Mean eye adjustments for the direction of the gaze cone as a function of head rotation, grouped by the Mask factor. Error bars represent standard errors of the means

A separate ANOVA was conducted on the standard deviations of the gaze-centering data. Trials with the mask were associated with greater variability in the gaze direction judgments (M = 2.89° without mask vs. M = 3.29° with mask): F(1.00, 23.00) = 1.99, p = .009.

Width of the gaze cone

We conducted a 3 × 2 × 3 repeated measures ANOVA on the gaze cone’s width, using the same factors as before. We found a small, but significant, main effect of dioptric blur value (see Fig. 5): F(1.96, 45.08) = 5.18, p = .01, η _p ² = .18. The higher the level of dioptric blur, the smaller the width of the gaze cone (12.9° at 0 diopters, 11.7° for 1.5 diopters, and 11.3° for 3 diopters).

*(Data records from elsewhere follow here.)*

/-! ### Limit and Mute Unit -/

@[simp] theorem State.withLmu_ant (s : State) (x : Lmu) : (s.withLmu x).ant = s.ant := rfl
@[simp] theorem State.withLmu_edt (s : State) (x : Lmu) : (s.withLmu x).edt = s.edt := rfl
@[simp] theorem State.withLmu_ring (s : State) (x : Lmu) : (s.withLmu x).ring = s.ring := rfl
@[simp] theorem State.withLmu_sch (s : State) (x : Lmu) : (s.withLmu x).sch = s.sch := rfl
@[simp] theorem State.withLmu_cx (s : State) (x : Lmu) : (s.withLmu x).cx = s.cx := rfl
@[simp] theorem State.withLmu_sau (s : State) (x : Lmu) : (s.withLmu x).sau = s.sau := rfl
@[simp] theorem State.withLmu_lmu (s : State) (x : Lmu) : (s.withLmu x).lmu = x := rfl
@[simp] theorem State.withLmu_cw (s : State) (x : Lmu) : (s.withLmu x).cw = s.cw := rfl
@[simp] theorem State.withLmu_mku (s : State) (x : Lmu) : (s.withLmu x).mku = s.mku := rfl
@[simp] theorem State.withLmu_dsr (s : State) (x : Lmu) : (s.withLmu x).dsr = s.dsr := rfl
@[simp] theorem State.withLmu_up (s : State) (x : Lmu) : (s.withLmu x).up = s.up := rfl
@[simp] theorem State.withLmu_cmx (s : State) (x : Lmu) : (s.withLmu x).cmx = s.cmx := rfl
@[simp] theorem State.withLmu_rpq (s : State) (x : Lmu) : (s.withLmu x).rpq = s.rpq := rfl
@[simp] theorem State.withLmu_par (s : State) (x : Lmu) : (s.withLmu x).par = s.par := rfl
@[simp] theorem State.withLmu_flags (s : State) (x : Lmu) : (s.withLmu x).flags = s.flags := rfl
@[simp] theorem State.withLmu_freeCount (s : State) (x : Lmu) : (s.withLmu x).freeCount = s.freeCount := rfl
@[simp] theorem State.withLmu_pending (s : State) (x : Lmu) : (s.withLmu x).pending = s.pending := rfl
@[simp] theorem State.withLmu_withLmu (s : State) (x y : Lmu) :
    (s.withLmu x).withLmu y = s.withLmu y := rfl
@[simp] theorem State.withLmu_self (s : State) : s.withLmu s.lmu = s := rfl

/-! ### Current Watch -/

@[simp] theorem State.withCw_ant (s : State) (x : PerPhase CwPhase) : (s.withCw x).ant = s.ant := rfl
@[simp] theorem State.withCw_edt (s : State) (x : PerPhase CwPhase) : (s.withCw x).edt = s.edt := rfl
@[simp] theorem State.withCw_ring (s : State) (x : PerPhase CwPhase) : (s.withCw x).ring = s.ring := rfl
@[simp] theorem State.withCw_sch (s : State) (x : PerPhase CwPhase) : (s.withCw x).sch = s.sch := rfl
@[simp] theorem State.withCw_cx (s : State) (x : PerPhase CwPhase) : (s.withCw x).cx = s.cx := rfl
@[simp] theorem State.withCw_sau (s : State) (x : PerPhase CwPhase) : (s.withCw x).sau = s.sau := rfl
@[simp] theorem State.withCw_lmu (s : State) (x : PerPhase CwPhase) : (s.withCw x).lmu = s.lmu := rfl
@[simp] theorem State.withCw_cw (s : State) (x : PerPhase CwPhase) : (s.withCw x).cw = x := rfl
@[simp] theorem State.withCw_mku (s : State) (x : PerPhase CwPhase) : (s.withCw x).mku = s.mku := rfl
@[simp] theorem State.withCw_dsr (s : State) (x : PerPhase CwPhase) : (s.withCw x).dsr = s.dsr := rfl
@[simp] theorem State.withCw_up (s : State) (x : PerPhase CwPhase) : (s.withCw x).up = s.up := rfl
@[simp] theorem State.withCw_cmx (s : State) (x : PerPhase CwPhase) : (s.withCw x).cmx = s.cmx := rfl
@[simp] theorem State.withCw_rpq (s : State) (x : PerPhase CwPhase) : (s.withCw x).rpq = s.rpq := rfl
@[simp] theorem State.withCw_par (s : State) (x : PerPhase CwPhase) : (s.withCw x).par = s.par := rfl
@[simp] theorem State.withCw_flags (s : State) (x : PerPhase CwPhase) : (s.withCw x).flags = s.flags := rfl
@[simp] theorem State.withCw_freeCount (s : State) (x : PerPhase CwPhase) : (s.withCw x).freeCount = s.freeCount := rfl
@[simp] theorem State.withCw_pending (s : State) (x : PerPhase CwPhase) : (s.withCw x).pending = s.pending := rfl
@[simp] theorem State.withCw_withCw (s : State) (x y : PerPhase CwPhase) :
    (s.withCw x).withCw y = s.withCw y := rfl
@[simp] theorem State.withCw_self (s : State) : s.withCw s.cw = s := rfl
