-- ==== Sys2Proof/Laws/Touch.lean ====
section
/-! SUPPORT. What the shared operations leave alone, said once for each: three relations between the state
before and after (reports only; events of contexts, markers and Scheduler; a good MEASUREMENT frame or a
safety stop) and the operations that keep them. -/

namespace Sys2Proof.Machine

/-- Reports, sticky flags and the free-choice counter may differ, nothing else. -/
structure ReportsOnly (s t : State) : Prop where
  ant : t.ant = s.ant
  edt : t.edt = s.edt
  ring : t.ring = s.ring
  sch : t.sch = s.sch
  cx : t.cx = s.cx
  sau : t.sau = s.sau
  lmu : t.lmu = s.lmu
  cw : t.cw = s.cw
  mku : t.mku = s.mku
  dsr : t.dsr = s.dsr
  up : t.up = s.up
  cmx : t.cmx = s.cmx
  par : t.par = s.par
  pending : t.pending = s.pending

theorem ReportsOnly.refl (s : State) : ReportsOnly s s := ⟨rfl, rfl, rfl, rfl, rfl, rfl, rfl, rfl, rfl, rfl, rfl, rfl, rfl, rfl⟩

theorem ReportsOnly.trans {s t u : State} (h : ReportsOnly s t) (k : ReportsOnly t u) : ReportsOnly s u :=
  ⟨k.ant.trans h.ant, k.edt.trans h.edt, k.ring.trans h.ring, k.sch.trans h.sch, k.cx.trans h.cx, k.sau.trans h.sau, k.lmu.trans h.lmu, k.cw.trans h.cw, k.mku.trans h.mku, k.dsr.trans h.dsr, k.up.trans h.up, k.cmx.trans h.cmx, k.par.trans h.par, k.pending.trans h.pending⟩

/-- Cycle Ring, Scheduler, contexts, markers, reports, flags and the free-choice counter may differ. -/
structure EventsOnly (s t : State) : Prop where
  ant : t.ant = s.ant
  edt : t.edt = s.edt
  sau : t.sau = s.sau
  lmu : t.lmu = s.lmu
  cw : t.cw = s.cw
  dsr : t.dsr = s.dsr
  up : t.up = s.up
  cmx : t.cmx = s.cmx
  par : t.par = s.par
  pending : t.pending = s.pending

theorem EventsOnly.refl (s : State) : EventsOnly s s := ⟨rfl, rfl, rfl, rfl, rfl, rfl, rfl, rfl, rfl, rfl⟩

theorem EventsOnly.trans {s t u : State} (h : EventsOnly s t) (k : EventsOnly t u) : EventsOnly s u :=
  ⟨k.ant.trans h.ant, k.edt.trans h.edt, k.sau.trans h.sau, k.lmu.trans h.lmu, k.cw.trans h.cw, k.dsr.trans h.dsr, k.up.trans h.up, k.cmx.trans h.cmx, k.par.trans h.par, k.pending.trans h.pending⟩

/-- Scheduler, contexts, mute ramp, Current Watch, markers, reports, flags and the free-choice counter
may differ. -/
structure StopOnly (s t : State) : Prop where
  ant : t.ant = s.ant
  edt : t.edt = s.edt
  ring : t.ring = s.ring
  sau : t.sau = s.sau
  dsr : t.dsr = s.dsr
  up : t.up = s.up
  cmx : t.cmx = s.cmx
  par : t.par = s.par
  pending : t.pending = s.pending

theorem StopOnly.refl (s : State) : StopOnly s s := ⟨rfl, rfl, rfl, rfl, rfl, rfl, rfl, rfl, rfl⟩

theorem StopOnly.trans {s t u : State} (h : StopOnly s t) (k : StopOnly t u) : StopOnly s u :=
  ⟨k.ant.trans h.ant, k.edt.trans h.edt, k.ring.trans h.ring, k.sau.trans h.sau, k.dsr.trans h.dsr, k.up.trans h.up, k.cmx.trans h.cmx, k.par.trans h.par, k.pending.trans h.pending⟩

theorem ReportsOnly.events {s t : State} (h : ReportsOnly s t) : EventsOnly s t :=
  ⟨h.ant, h.edt, h.sau, h.lmu, h.cw, h.dsr, h.up, h.cmx, h.par, h.pending⟩

theorem ReportsOnly.stop {s t : State} (h : ReportsOnly s t) : StopOnly s t :=
  ⟨h.ant, h.edt, h.ring, h.sau, h.dsr, h.up, h.cmx, h.par, h.pending⟩

/-! ### Reports and flags -/

theorem setFlag_only (f : Flag) (s : State) : ReportsOnly s (setFlag f s) := by constructor <;> rfl

theorem setFlagIf_only (c : Bool) (f : Flag) (s : State) : ReportsOnly s (setFlagIf c f s) := by
  unfold setFlagIf; split
  · exact setFlag_only f s
  · exact .refl s

theorem raise_only (n : Notice) (s : State) : ReportsOnly s (raise n s) := by
  unfold raise; split
  · split <;> constructor <;> rfl
  · exact .refl s

theorem raiseIf_only (c : Bool) (n : Notice) (s : State) : ReportsOnly s (raiseIf c n s) := by
  unfold raiseIf; split
  · exact raise_only n s
  · exact .refl s

theorem choose_only (n : Nat) (s : State) : ReportsOnly s (choose n s).2 := by constructor <;> rfl

theorem chooseFirst_only (s : State) : ReportsOnly s (chooseFirst s).2 := by constructor <;> rfl

theorem raiseFree_only (n : Nat) (ns : List Notice) (s : State) : ReportsOnly s (raiseFree n ns s) := by
  induction n generalizing ns s with
  | zero => exact .refl s
  | succ n ih =>
    match ns with
    | [] => exact .refl s
    | [x] => exact (raise_only x s).trans (ih [] _)
    | x :: y :: rest =>
      exact ((choose_only (rest.length + 2) s).trans (raise_only _ _)).trans (ih _ _)

theorem raiseAll_only (ns : List Notice) (s : State) : ReportsOnly s (raiseAll ns s) :=
  raiseFree_only _ _ _

/-! ### Markers, armings, sync events -/

theorem stopNow_only (s : State) : EventsOnly s (stopNow s) := by
  unfold stopNow haltNow; split <;> constructor <;> rfl

theorem requestPulse_only (w : Nat) (s : State) : EventsOnly s (requestPulse w s) := by
  constructor <;> rfl

theorem fire_only (k : Nat) (s : State) : EventsOnly s (fire k s) := by
  unfold fire
  have h1 : EventsOnly s
      (if (s.mku.markers.get k).actions.getLsbD 0 = true then
        requestPulse (s.mku.markers.get k).width s else s) := by
    split
    · exact requestPulse_only _ s
    · exact .refl s
  have h2 : ∀ t : State, EventsOnly t
      (if (s.mku.markers.get k).actions.getLsbD 1 = true then stopNow t else t) := by
    intro t; split
    · exact stopNow_only t
    · exact .refl t
  have h4 : ∀ (t : State) (m : Mku), EventsOnly t (t.withMku m) := by
    intro t m; constructor <;> rfl
  exact ((h1.trans (h2 _)).trans (raiseIf_only _ _ _).events).trans (h4 _ _)

theorem fireIfHit_only (hit : MarkerCond → Bool) (k : Nat) (s : State) :
    EventsOnly s (fireIfHit hit k s) := by
  unfold fireIfHit; split
  · exact fire_only k s
  · exact .refl s

theorem fireMarkers_only (hit : MarkerCond → Bool) (s : State) : EventsOnly s (fireMarkers hit s) :=
  (((fireIfHit_only hit 0 s).trans (fireIfHit_only hit 1 _)).trans (fireIfHit_only hit 2 _)).trans
    (fireIfHit_only hit 3 _)

theorem reportFault_only (c : FaultCause) (s : State) : EventsOnly s (reportFault c s) := by
  unfold reportFault
  refine EventsOnly.trans ?_ (raise_only _ _).events
  constructor <;> rfl

theorem consistencyFault_only (c : FaultCause) (s : State) : EventsOnly s (consistencyFault c s) := by
  unfold consistencyFault
  refine EventsOnly.trans ?_ (reportFault_only _ _)
  constructor <;> rfl

theorem offerEntry_only (source : ArmSource) (r : State × ArmCount) (i : Nat) :
    EventsOnly r.1 (offerEntry source r i).1 := by
  unfold offerEntry skipEntry armEntry
  split
  · exact (setFlag_only _ _).events.trans (raise_only _ _).events
  · split
    · constructor <;> rfl
    · exact .refl _

theorem offerFold_only (source : ArmSource) (l : List Nat) (r : State × ArmCount) :
    EventsOnly r.1 (l.foldl (offerEntry source) r).1 := by
  induction l generalizing r with
  | nil => exact .refl _
  | cons i l ih => exact (offerEntry_only source r i).trans (ih _)

theorem offerEntries_only (source : ArmSource) (l : List Nat) (s : State) :
    EventsOnly s (offerEntries source l s).1 :=
  offerFold_only source l (s, ArmCount.zero)

theorem armChain_only (source : ArmSource) (head : Nat) (s : State) :
    EventsOnly s (armChain source head s) := by
  unfold armChain; split
  · exact offerEntries_only _ _ _
  · exact consistencyFault_only _ _
  · exact consistencyFault_only _ _

theorem armAfterLink_only (head : Nat) (s : State) : EventsOnly s (armAfterLink head s) := by
  unfold armAfterLink; split
  · exact .refl s
  · exact armChain_only _ _ _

The main effect of mask was not significant [F(1.00, 23.00) = 0.64, p = .43, η _p ² = .03], nor was the interaction between mask and blur [F(1.51, 34.82) = 2.46, p = .11, η _p ² = .1]. Head orientation did not significantly affect the width of the gaze cone.

Fig. 5

Mean eye adjustments for the width of the gaze cone as a function of the three levels of dioptric blur, grouped by the Mask factor. Error bars represent standard errors of the means

Discussion

Inducing dioptric blur did not affect judgments of the direction of gaze. It did, however, affect the width of the gaze cone: The cone became narrower as the level of blur increased. This effect might be counterintuitive, since the reduction in visual acuity created by the blurring lenses should increase uncertainty. Subjects seemed to tighten their criterion for mutual gaze in the face of a less crisp image.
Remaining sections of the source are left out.